━━━ Exercise material
/-- TABLE_DEF's ranges (08 Table 8-2), tested where ENABLE is 1 (log entry 10). -/
def tableDefBad (m : Nat) (w : BitVec 36) : Bool :=
  let kb := fld w 1 10
  bit w 0 && (match m with
    | 1 => decide (kb < 8) || decide (128 < kb) || kb % 8 != 0 || bit w 11
    | 2 => kb != 0
    | _ => decide (kb < 32) || decide (640 < kb) || kb % 32 != 0 || bit w 11)

/-- 08 R269, R239: TABLE_DEF. -/
def execTableDef (o : Order) (s : State) : Host.Outcome State Fault Refusal :=
  let d := directBit o
  let m := o.kind - 0x80
  let table := if m = 3 then nfld o.inst 16 4 else if m = 2 then o.inst % 8 else o.inst % 16
  let mask := if m = 3 then 0x8F0000 else if m = 2 then 0x800007 else 0x80000F
  let k := 16 * m + table
  let w := BitVec.ofNat 36 (o.f 0 36)
  let c : Checks :=
    { malformed := o.inst &&& mask != o.inst, version := versionCheck s d, badArgument := tableDefBad m w,
      chapter := if tableInUse s m table then some 0x8806 else none }
  .next (runOrder (setForm 0x4801 [0x81, 0x82, 0x83] 0x8FFFFF [(0, 36)] modesSet true) o s c fun t =>
    let u := contentsFp t (defC t k) d (defElement k) 0 w
    let n := writeContents t (defC t k) d w
    (directDone (u.updVer fun x => { x with defs := SMap.put (fun _ => []) x.defs k n }) d, .done stSuccess 0))

/-- 08 R289 to R291: LEARN_SET. -/
def execLearnSet (o : Order) (s : State) : Host.Outcome State Fault Refusal :=
  .next (runOrder (setForm 0x4807 [0x81] 0xF [(0, 68)] [.prepare, .service, .coast] true) o s {} fun t =>
    let l : LearnSet := ⟨o.b 0, o.b 1, o.b 2, o.b 3, BitVec.ofNat 64 (o.f 4 64)⟩
    (t.updTbl fun x => { x with learn := SMap.put (fun _ => LearnSet.reset) x.learn o.inst l }, .done stSuccess 0))

/-- 08 R291: AGE_SET. -/
def execAgeSet (o : Order) (s : State) : Host.Outcome State Fault Refusal :=
  .next (runOrder (setForm 0x4808 [0x85] 0 [(0, 20)] modesSet true) o s
    { badArgument := decide (o.f 0 20 < 100) || decide (1000000 < o.f 0 20) } fun t =>
    (t.updTbl fun x => { x with agePeriod := o.f 0 20 }, .done stSuccess 0))

/-! Reads and lookups -/

/-- Copies that no live version sees and that are not yet freed (08 R275). -/
def pendingFree (s : State) : Nat :=
  (s.tbl.em.filter fun kv => match kv.2 with | some c => !liveSees s c.from_ c.to_ | none => false).length +
  ((s.tbl.lpm4 ++ s.tbl.lpm6).filter fun e => e.valid && !liveSees s e.from_ e.to_).length +
  (s.tbl.acl.filter fun kv => match kv.2 with | some c => !liveSees s c.from_ c.to_ | none => false).length +
  (s.tbl.act.filter fun kv => match kv.2 with | some c => !liveSees s c.from_ c.to_ | none => false).length

/-- SHADOW_STATE's number (08 Table 8-13). -/
def shadowNum : ShadowState → Nat
  | .none => 0
  | .filling => 1
  | .valid => 2
  | .invalid => 3

/-- READ_TABLES's occupancy counts (08 Table 8-13). -/
def tablesCounts (s : State) : Nat :=
  packN [(0, 22, s.tbl.em.length),
    (22, 22, (s.tbl.em.filter fun kv => match kv.2 with | some c => c.learned | none => false).length),
    (44, 21, (s.tbl.lpm4.filter fun e => e.valid).length + 4 * (s.tbl.lpm6.filter fun e => e.valid).length),
    (65, 17, s.tbl.acl.length), (82, 23, s.tbl.act.length), (105, 23, pendingFree s)]

/-- READ_TABLES's result (08 Table 8-13); the counts of contents that HALT has not preserved are free (03 R120). -/
def tablesRecord (s : State) : Nat :=
  packN [(0, 128, if s.tbl.gone then freeNat s else tablesCounts s), (128, 64, s.tbl.learnDropped), (192, 64, s.tbl.aged),
    (256, 32, s.tbl.repairs), (288, 32, s.tbl.lost), (320, 2, shadowNum s.tbl.shadow),
    (322, 2, s.tbl.shadowPort), (384, 96, (dtWord s.tbl.compareDt).toNat)]

/-- A read of contents that HALT has not preserved draws a free value (03 R120). (Log entry 1.) -/
def drawGone (s : State) : State := if s.tbl.gone then s.drawn else s
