/-- 13 R455: a recomputation of a context's chunk ends. `badRead` is an input, by its place, whose billet fails its CRC, `pass`
the second check. -/
def execCollRecompute (n : Nat) (badRead : Option Nat) (pass : Bool) (s : State) : Host.Outcome State Fault Refusal :=
  .next (
    let x := getCtx s n
    match x.chunks.find? fun k => k.check with
    | none => s
    | some k =>
      let u := chunkHome x k.num
      let s := updUnit s u fun y => { y with recomputes := y.recomputes + 1 }
      let es := recompute s x.cfg k
      let wide := x.cfg.op == 0 && es.any fun e => accOver x.cfg.dtype e.acc
      match badRead.bind fun i => k.inputs[i]? with
      | some i =>
        let port := match getStored s i.pkt with | some y => y.pkt.port | none => 0
        pfcTryAll (chunkFault (crcFailed s i.pkt port) n u k.num)
      | none =>
        if pass && !wide then
          let t := chunkPass (updCtx s n fun y => { y with recomputes := y.recomputes + 1 }) n { k with elems := es } true
          let t := postAll t 0x0D03 0 (packN [(0, 12, n), (12, 4, u), (16, 32, k.num.toNat)])
          pfcTryAll (recordError t u 0x08 u 0 2 (packN [(0, 12, n), (12, 32, k.num.toNat)]))
        else pfcTryAll (chunkFault s n u k.num))

/-! Time limits and notices -/

/-- 13 R445, R450: an open chunk, or a barrier some of whose members have arrived, has waited TIMEOUT_MS. -/
def execCollTimeout (n : Nat) (s : State) : Host.Outcome State Fault Refusal :=
  .next (
    let x := getCtx s n
    let due := fun (b : Nat) => decide (b + x.cfg.timeoutMs * 1000000 ≤ s.tb.now)
    let hit := if x.cfg.barrier then
        if !x.arrived.isEmpty && !x.relWait && due x.arrivedAt then some x.base else none
      else (x.chunks.foldl (fun (b : Option Chunk) k => match b with
          | some y => if k.began < y.began then some k else b
          | none => some k) none).bind fun k => if due k.began then some k.num else none
    match hit with
    | some c =>
      if !x.enabled || x.faulted || !modeOk s then s
      else pfcTryAll (postAll (ctxFault s n) 0x0D02 0 (packN [(0, 12, n), (16, 32, c.toNat)]))
    | none => s)

/-- 13 R444: nothing sent for 100 us while CREDIT has changed: a NOTICE goes to the result destination. -/
def execCollNotice (n : Nat) (s : State) : Host.Outcome State Fault Refusal :=
  .next (
    let x := getCtx s n
    if x.enabled && !x.faulted && modeOk s && creditOf s x != x.sentCredit && decide (x.sentAt + 100000 ≤ s.tb.now) then
      let h := stampHeader s n x.home 0 (ctxHeader x 5 x.cfg.dtype n (freeContrib s) (freeNat s / 2 ^ 64) (freeCookie s) 0 0 false
        false false)
      sendColl s n x.home x.cfg.resultKind x.cfg.group x.cfg.queue 0 false false x.cfg.tmpl h []
    else s)

/-- 13 R452: RAMP_WAIT_MAX_US has passed since the last arrival: a held release is sent. -/
def execRampWaitExpiry (n : Nat) (s : State) : Host.Outcome State Fault Refusal :=
  .next (if (getCtx s n).relWait && !rampHolds s n then ownRelease s n else s)
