-- ==== Sys2Proof/Machine/Lathes.lean ====
section
/-! DEFINITION. The commands of chapter 10 on lathes, program banks, shared memory and microcode, and those of 07 R247 to R250
on dealing. -/

namespace Sys2Proof.Machine

/-! Dealing and reorder (07 R247 to R250) -/

/-- 07 R250: DEAL_SET. -/
def execDealSet (o : Order) (s : State) : Host.Outcome State Fault Refusal :=
  .next (runOrder (setForm 0x4708 [0x76] 0x1F [(0, 6), (8, 12)] modesSet true) o s
    { badArgument := decide (o.f 8 12 = 0) } fun t =>
    let k := o.inst
    let old := (getSlice t k).exclude
    let new := BitVec.ofNat 6 (o.f 0 6)
    let fresh := ((List.range 6).filter fun i => bit new i && !bit old i).map fun i => 6 * k + i
    let t := updSlice t k fun x =>
      { x with exclude := new, timeoutUs := o.f 8 12,
               dealWaits := if fresh.isEmpty then x.dealWaits else x.dealWaits ++ [⟨fresh, o⟩] }
    if fresh.isEmpty then (t, .done stSuccess 0) else (fresh.foldl (fun u n => pushItem u n .marker) t, .later))

/-- 07 R250: a drain marker leaves its lathe; the last one of a DEAL_SET completes it. -/
def execDealDrainMarkerDone (k : Nat) (s : State) : Host.Outcome State Fault Refusal :=
  .next (
    let l := getLathe s k
    match l.queue with
    | .marker :: q =>
      if l.cur.isSome then s else
      let slice := latheSlice k
      let t := updLathe s k fun x => { x with queue := q }
      match (getSlice t slice).dealWaits.find? fun w => w.lathes.contains k with
      | none => t
      | some w =>
        let w' : DealWait := { w with lathes := w.lathes.erase k }
        if w'.lathes.isEmpty then
          finishThis (updSlice t slice fun x => { x with dealWaits := x.dealWaits.erase w }) 0x4708 w.order stSuccess 0
        else updSlice t slice fun x => { x with dealWaits := x.dealWaits.replace w w' }
    | _ => s)

/-- 07 R247: a slice deals one packet: one stranded on a lathe that is out of service, with its number; else the first of the
admission queue; else the next one decided, which waits in that queue or is dropped when no lathe takes it.
(Log entry 48.) -/
def execLatheDeal (slice : Nat) (s : State) : Host.Outcome State Fault Refusal :=
  .next (
    let x := getSlice s slice
    match strayed s slice, nextLathe s slice, x.admission, x.arrivals with
    | some e, some i, _, _ =>
      let t := updLathe s (6 * slice + e.1) fun l => { l with queue := l.queue.erase (.packet e.2) }
      pushItem (updSlice t slice fun y => { y with last := i }) (6 * slice + i) (.packet { e.2 with pkt := { e.2.pkt with lathe := i } })
    | _, some i, p :: ps, _ => dealTo (updSlice s slice fun y => { y with admission := ps }) slice i p
    | _, some i, [], p :: ps => dealTo (updSlice s slice fun y => { y with arrivals := ps }) slice i p
    | _, none, adm, p :: ps =>
      let t := updSlice s slice fun y => { y with arrivals := ps }
      if 256 ≤ adm.length then dropUnstored t p 0x82
      else updSlice t slice fun y => { y with admission := y.admission ++ [p] }
    | _, _, _, [] => s)

/-- The lathes of a slice that hold finished results offer them again. -/
def offerAll (s : State) (slice : Nat) : State := (List.range 6).foldl (fun t i => offerResult t (6 * slice + i)) s

/-- A result of the slice that may be released and was complete before place `k` (07 R248). -/
def earlierResult (s : State) (slice k : Nat) : Bool :=
  s.lat.buckets.any fun kv => kv.1 / 4096 == slice &&
    (match kv.2.out with | o :: _ => o.result.isSome && decide (o.done < k) | [] => false)

/-- 07 R248: the result of a bucket's oldest outstanding number is released, in completion order among the buckets, and its
decision is fixed (07 R234). -/
def execLatheResultRelease (slice bucket : Nat) (s : State) : Host.Outcome State Fault Refusal :=
  .next (
    match (getBucket s slice bucket).out with
    | ⟨_, _, some p, k⟩ :: os =>
      if earlierResult s slice k then s else
      let t := updBucket s slice bucket fun x => { x with out := os }
      let t := updSlice t slice fun x => { x with results := x.results - 1 }
      offerAll (fixDecision t { p with dec := { p.dec with lathe := 0 } }) slice
    | _ => s)

/-- The packet of an outstanding number that has no result yet: queued on a lathe, or being run. -/
def findDealt (s : State) (slice bucket : Nat) (q : BitVec 16) : Option Pkt :=
  (List.range 6).findSome? fun i =>
    let l := getLathe s (6 * slice + i)
    let mine := fun (d : Dealt) => d.bucket == bucket && d.seq == q
    match l.cur with
    | some r => if mine r.dealt then some r.dealt.pkt else
        l.queue.findSome? fun e => match e with | .packet d => if mine d then some d.pkt else none | .marker => none
    | none => l.queue.findSome? fun e => match e with | .packet d => if mine d then some d.pkt else none | .marker => none

/-- 07 R249: a bucket's oldest outstanding packet has been dealt for longer than LATHE_TIMEOUT_US. -/
def execLatheTimeoutSkip (slice bucket : Nat) (s : State) : Host.Outcome State Fault Refusal :=
  .next (
    let x := getSlice s slice
    match (getBucket s slice bucket).out with
    | ⟨q, at_, none, _⟩ :: os =>
      if s.tb.now ≤ at_ + x.timeoutUs * 1000 then s else
      let recent := s.tb.now :: x.skips.filter fun t => decide (s.tb.now < t + 1000000)
      let first := match x.stallAt with | some t => decide (t + 1000000 ≤ s.tb.now) | none => true
      let t := updBucket s slice bucket fun y => { y with out := os }
      let t := updSlice t slice fun y => { y with skips := recent, stallAt := if first then some s.tb.now else y.stallAt }
      let t := match findDealt s slice bucket q with | some p => dropUnstored t p 0x83 | none => t
      if first then
        postAll t 0x0702 0 (packN [(0, 5, slice), (8, 8, min recent.length 255), (16, 48, x.lateResults)])
      else t
    | _ => s)

/-! Reads -/

/-- STATE of READ_LATHE (10 Table 10-18). -/
def latheState (l : Lathe) : Nat :=
  if l.testing then 4 else if l.iso ≠ 0 then 3 else if l.recovery.isSome then 2 else if l.cur.isSome then 1 else 0

/-- READ_LATHE's result (10 Table 10-18). -/
def latheRecord (l : Lathe) : Nat :=
  packN [(0, 3, latheState l), (4, 1, b2n l.validA), (5, 1, b2n l.validB), (6, 1, b2n l.redirect.isSome), (8, 8, l.iso),
    (32, 32, l.mchecks), (64, 64, l.packets), (128, 64, l.busy), (192, 48, l.stalls), (240, 32, l.faults),
    (272, 32, l.budgetDrops), (304, 16, l.lastFaultPc), (320, 8, l.lastFaultCode), (336, 96, (dtWord l.lastMcheckDt).toNat),
    (512, 256, l.digestA.toNat), (768, 256, l.digestB.toNat)]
━━━━━━
#### Requirement
Each line of the material that has the word "timeoutUs" belongs in the answer.

#### Task answer
      { x with exclude := new, timeoutUs := o.f 8 12,
      if s.tb.now ≤ at_ + x.timeoutUs * 1000 then s else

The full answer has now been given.